The Missouri state supreme court has confounded LGBT rights campaigners by deciding that a ban on gay people accessing survivorship benefits doesn’t add up to anti-gay marriage discrimination in a case that starkly demonstrates that the battle for marriage equality isn’t over yet.
It was on Christmas Day 2009, when Highway Patrol Cpl. Dennis Engelhard was hit and killed by a vehicle while investigating a road traffic accident in St. Louis, Missouri.
As he died in the line of duty, Missouri law says that his surviving spouse should be given survivor benefits which add up to 50% of Engelhard’s annual salary. This kind of pension is provided so that his spouse can deal with the expenses and monetary burdens that arise as a result of losing a partner, such as mortgage payments and child rearing costs.
Except the state denied those benefits in this case. Why? Because Engelhard had been in a nearly 15 year committed relationship with Kelly Glossip, another man whom state law prevented him from marrying.
Seeing this as an injustice, Kelly, represented by the ACLU, sued the Missouri Department of Transportation and Highway Patrol Employees’ Retirement System. The case was framed very carefully. Kelly wasn’t challenging Missouri’s 2004 constitutional amendment that bans same-sex marriage and all partnership recognition for same-sex couples, only the statute that limits survivor benefits to heterosexual couples, with Kelly arguing that their relationship fulfilled all the applicable criteria except the marriage status that state law denies them anyway.
The Missouri Department of Transportation and Highway Patrol Employees’ Retirement System defended the block on gay survivor benefits, claiming that there is no specific violation of the equal protection clause of the state constitution because the constitution defines marriage solely as between a man and a woman.
This past week, the Supreme Court of Missouri in a 5-2 decision affirmed a lower court ruling that in the eyes of Missouri law the couple’s relationship means nothing and, what’s more, that no anti-gay discrimination had taken place at all.
“If Glossip and the patrolman had been of different sexes, Glossip would have still been denied benefits no matter how long or close their relationship had been,” the majority opinion says. “The result cannot be any different here simply because Glossip and the patrolman were of the same sex. The statute discriminates solely on the basis of marital status, not sexual orientation.”
The court went on to say that Glossip could have challenged the state’s marriage equality ban if he wanted to test the right to marriage equality but because he didn’t, the state was well within its rights to deny survivor benefits.
A Shameful Circular Argument
However, while it is technically true that the survivorship statute only reflects the state’s marriage law, it is disingenuous to the point of absurdity to claim no anti-gay discrimination is at play in this case.
Glossip and Engelhard could not marry precisely because the state prevents them from doing so by discriminating on the grounds of their gender and sexual orientation.
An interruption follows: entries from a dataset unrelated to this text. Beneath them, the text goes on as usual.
/-- The limits of R415 in watts, in the order of PWR_CAP_EFF.why; a limit that does not govern is absent. -/
def Panel.capLimits (p : Panel) : List (Nat × Nat) :=
  let dv := bits (p.sh Reg.PWR_IN) 31 20
  let opt (n : Nat) (o : Option Nat) : List (Nat × Nat) := o.toList.map fun w => (w, n)
  let shed := (p.sh Reg.PWR_IN).testBit 7 || p.pow.stopAt.isSome
  [(p.sh Reg.PWR_CAP % 65536 * 10, 0)] ++ (if dv = 0 then [] else [(36 * dv, 1)]) ++ opt 2 p.pow.flow ++ opt 3 p.pow.inlet ++
    opt 4 p.pow.hbm ++ (if shed then [(2800, 5)] else [])

/-- The effective cap and the limit that governs, the first on a tie. -/
def Panel.capEff (p : Panel) : Nat × Nat :=
  match p.capLimits with
  | [] => (14000, 0)
  | x :: xs => xs.foldl (fun a b => if b.1 < a.1 then b else a) x

/-- PWR_CAP_EFF. -/
def Panel.capEffReg (p : Panel) : Nat := p.capEff.2 * 2 ^ 28 + p.capEff.1 / 10 % 65536

/-- Estimated input power, in watts, with the panel at another code. -/
def Panel.estimate (p : Panel) (old new : Nat) : Nat :=
  let mw := (p.poweredSites.map fun n => (p.core n).siteMw).sum
  let mw' := (p.poweredSites.map fun n => scaledMw n (p.core n).siteMw old new).sum
  (p.pow.avg * 1000 + mw' * 100 / 88 - mw * 100 / 88) / 1000

/-- The highest code below the present one whose estimate fits the cap; 0 when none does. -/
def Panel.fitCode (p : Panel) (old : Nat) : Nat :=
  (((List.range old).reverse).find? fun c => decide (p.estimate old c ≤ p.capEff.1)).getD 0

/-! ### The panel off (R401, R433, R529) -/

/-- Every volatile content is lost: fuses and flash remain, and the model's own counters. -/
def Panel.dark (p : Panel) : Panel :=
  { fuses := p.fuses, flash := p.flash, free := p.free, randoms := p.randoms, out := p.out, boot := { off := true } }

/-- POWER_LOSS: the bus disappears. -/
def execPowerLoss (s : State) : Outcome State Fault Refusal := s.always Panel.dark

/-- RESET_INPUT: a low of 1 µs or more on a crown's RST_N. -/
def execResetInput (c : Crown) (s : State) : Outcome State Fault Refusal :=
  s.always fun p => { p.dark with boot := { p.dark.boot with off := p.boot.off, latched := p.boot.latched, held := c :: p.boot.held.filter (· != c) } }

/-! ### Sheds (R401, R431) -/

/-- A broadcast of CLK_CAP.mgmt to every site. -/
def Panel.broadcast (p : Panel) (c : Nat) : Panel :=
  let p := p.eachPowered fun k => k.setMgmt p.dial c
  { p with pow := { p.pow with bcast := some c, raisedAt := p.dial, underAt := none } }

/-- The shed to 2.8 kW: no step starts, every site at code 0, floors and lehr loads at zero. -/
def Panel.shed (p : Panel) : Panel :=
  let p := (p.broadcast 0).eachPowered fun k => { k.setFloor 0 with heat := { k.heat with lehr := 0 } }
  { p with shedding := true, pow := { p.pow with rises := [] } }

/-- The shed ends when neither cause is left. -/
def Panel.unshed (p : Panel) : Panel :=
  { p with shedding := (p.sh Reg.PWR_IN).testBit 7 || p.pow.stopAt.isSome }

/-! ### Bus (R401) -/

/-- A condition's beginning: kept while it holds. -/
def heldSince (c : Bool) (old : Option Nat) (dial : Nat) : Option Nat := if c then some (old.getD dial) else none

/-- A condition has held for a time. -/
def Panel.heldFor (p : Panel) (o : Option Nat) (n : Nat) : Bool := match o with
  | none => false
  | some t => p.since t n

/-- A power-fail warning begins. -/
def Panel.powerFail (p : Panel) (dv : Nat) : Panel :=
  let c := p.leader 0
  ((((p.setShF Reg.PWR_IN 7 7 1).bumpSh Reg.PWR_PFAIL_CNT).logCrown c (.crown c) { cls := 0x13, level := 4, addr := dv })).shed

/-- A sample of the bus on a panel that is on. -/
def Panel.busSample (p : Panel) (dv qa west : Nat) : Panel :=
  let w := p.pow
  let lug := decide (65 < west ∨ west < 35)
  let p := (p.setShF Reg.PWR_IN 31 20 (min 4095 dv)).setShF Reg.PWR_IN 19 8 (min 4095 qa)
  let p := { p with pow := { w with
    lowAt := heldSince (dv < 390) w.lowAt p.dial, deadAt := heldSince (dv < 360) w.deadAt p.dial
    highAt := heldSince (620 < dv) w.highAt p.dial, fineAt := heldSince (400 ≤ dv) w.fineAt p.dial
    lugAt := heldSince lug w.lugAt p.dial } }
  if p.heldFor p.pow.deadAt (10 * us) then p.dark
  else if p.heldFor p.pow.highAt (10 * us) then { p.dark with boot := { p.dark.boot with latched := true } }
  else
    let p := if p.heldFor p.pow.lugAt (1000 * ms) ∧ ¬ (p.sh Reg.PWR_IN).testBit 6 then (p.setShF Reg.PWR_IN 6 6 1).alertOut
      else if p.pow.lugAt.isNone then p.setShF Reg.PWR_IN 6 6 0
      else p
    if (p.sh Reg.PWR_IN).testBit 7 then
      if p.heldFor p.pow.fineAt (100 * ms) then (p.setShF Reg.PWR_IN 7 7 0).unshed else p
    else if p.heldFor p.pow.lowAt (50 * us) then p.powerFail dv
    else p

/-- BUS_SAMPLE: every 10 µs. A panel latched off stays off until the bus has fallen below 5 V. -/
def execBusSample (deciVolts quarterAmps westLugPercent : Nat) (s : State) : Outcome State Fault Refusal :=
  s.always fun p =>
    if p.live then p.busSample deciVolts quarterAmps westLugPercent
    else if p.boot.latched ∧ deciVolts < 50 then { p with boot := { p.boot with latched := false } }
    else p

/-! ### Supply faults (R405–R407) -/

/-- PHASE_FAILURE. -/
def execPhaseFailure (n : Site) (ph : Fin 8) (s : State) : Outcome State Fault Refusal :=
  s.atSite n fun k p =>
    let v := k.rd Reg.PWR_SITE_STAT
    let failed := bits v 29 22
    if failed.testBit ph then p
    else
      let failed := failed + 2 ^ ph.val
      let nf := bits v 21 18 + 1
      let k := ((k.setF Reg.PWR_SITE_STAT 29 22 failed).setF Reg.PWR_SITE_STAT 21 18 nf).bump Reg.PWR_PHASE_FAIL_CNT
      let p := (p.setCore n k).logCore n { cls := 0x0A, level := if 5 ≤ nf then 3 else 0, unit := ph, addr := failed }
      if 5 ≤ nf then p.loseSite n 3
      else if 3 ≤ nf then p.modCore n fun k => k.setPwr p.dial (phaseCap nf)
      else p

/-- REGION_SUPPLY_LOSS: a converter that is on, or ramping, latches off. -/
def execRegionSupplyLoss (g : Region) (s : State) : Outcome State Fault Refusal :=
  s.onPanel fun p => if p.rgnState g = 1 ∨ p.rgnState g = 2 then p.loseRegion g else p

/-- EDGE_CONVERTER_FAULT. -/
def execEdgeConverterFault (e : Fin 8) (s : State) : Outcome State Fault Refusal :=
  s.onPanel fun p => if p.edgeState e = 2 then p.loseEdge e else p

/-! ### Ramp governor (R410–R413) -/

/-- RAMP_BUCKET_GRANT: waiting floors rise as far as the bucket covers. -/
def execRampBucketGrant (s : State) : Outcome State Fault Refusal :=
  s.onPanel fun p =>
    if p.pow.rises.isEmpty then p
    else
      let p := p.feedRises
      if p.pow.rises.isEmpty then p.rampGo else p

/-- The record of R413 that a crown posted: when interval 1 starts, and the energy of an interval, 1–5. -/
def Panel.fcastAt (p : Panel) (c : Crown) : Nat :=
  p.sh (Reg.PWR_FCAST + 32 * c.num) + p.sh (Reg.PWR_FCAST + 32 * c.num + 4) * 2 ^ 32
def Panel.fcast (p : Panel) (c : Crown) (k : Nat) : Nat := p.sh (Reg.PWR_FCAST + 32 * c.num + 4 * (k + 1))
The marital status discrimination is built on sexual orientation discrimination and they couldn’t remedy it even if they had wanted to: they needed to have married to access survivor benefits but couldn’t marry because the state doesn’t recognize same-sex marriages. They are therefore barred at every turn.
Furthermore, had Glossip and Engelhard married in another state, Missouri still would not have recognized that marriage and therefore it would have changed absolutely nothing for Glossip in terms of this particular challenge. To fail to recognize this fact borders on an absurd, even callous, denial of reality and it is something that Justice Richard B. Teitelman pointed out in his biting dissent, adding that this ruling adds to a “shameful” history of anti-gay discrimination in the state.
“The plain meaning and intended application … is to specifically discriminate against gay men and lesbians by categorically denying them crucial state benefits when their partner dies in the line of duty,” Teitelman said. “This type of intentional, invidious and specifically targeted discrimination is fundamentally inconsistent with the constitutional guarantee of equal protection under the law. … [State law] operates to the unique disadvantage of gay men and lesbians, even when, like Corporal Engelhard, they devote their lives to the defense of the same rule of law that relegates them to the status of second-class citizens.”
In the wake of the Supreme Court of the United States ruling striking down DOMA Section 3, the ban on federal recognition for same-sex marriage, we have seen largely positive news on the marriage equality front, with a number of states either legalizing or looking to legalize marriage equality.
This case, which was also reviewed in light of the DOMA ruling, serves as a reminder that there are still real and significant burdens placed on same-sex couples who are not living in states where the courts are willing to read the law in light of the evolving pr0-LGBT legal landscape. This is why a federal bill like the Respect for Marriage Act that affirms the right to marriage equality is so vital.
As for Glossip, his state battle has now run its course and with no remedy. However, a federal suit specifically taking aim at the state’s gay marriage ban would appear warranted, and given the cognizable harm the state’s denial of benefits has caused Glossip, there is reason to think that such a case could have merit.
Of course none of that can erase the hurt of being told that a near 15 year relationship means nothing to your home state when your partner gave his life serving those that would deny your relationship the recognition it deserves.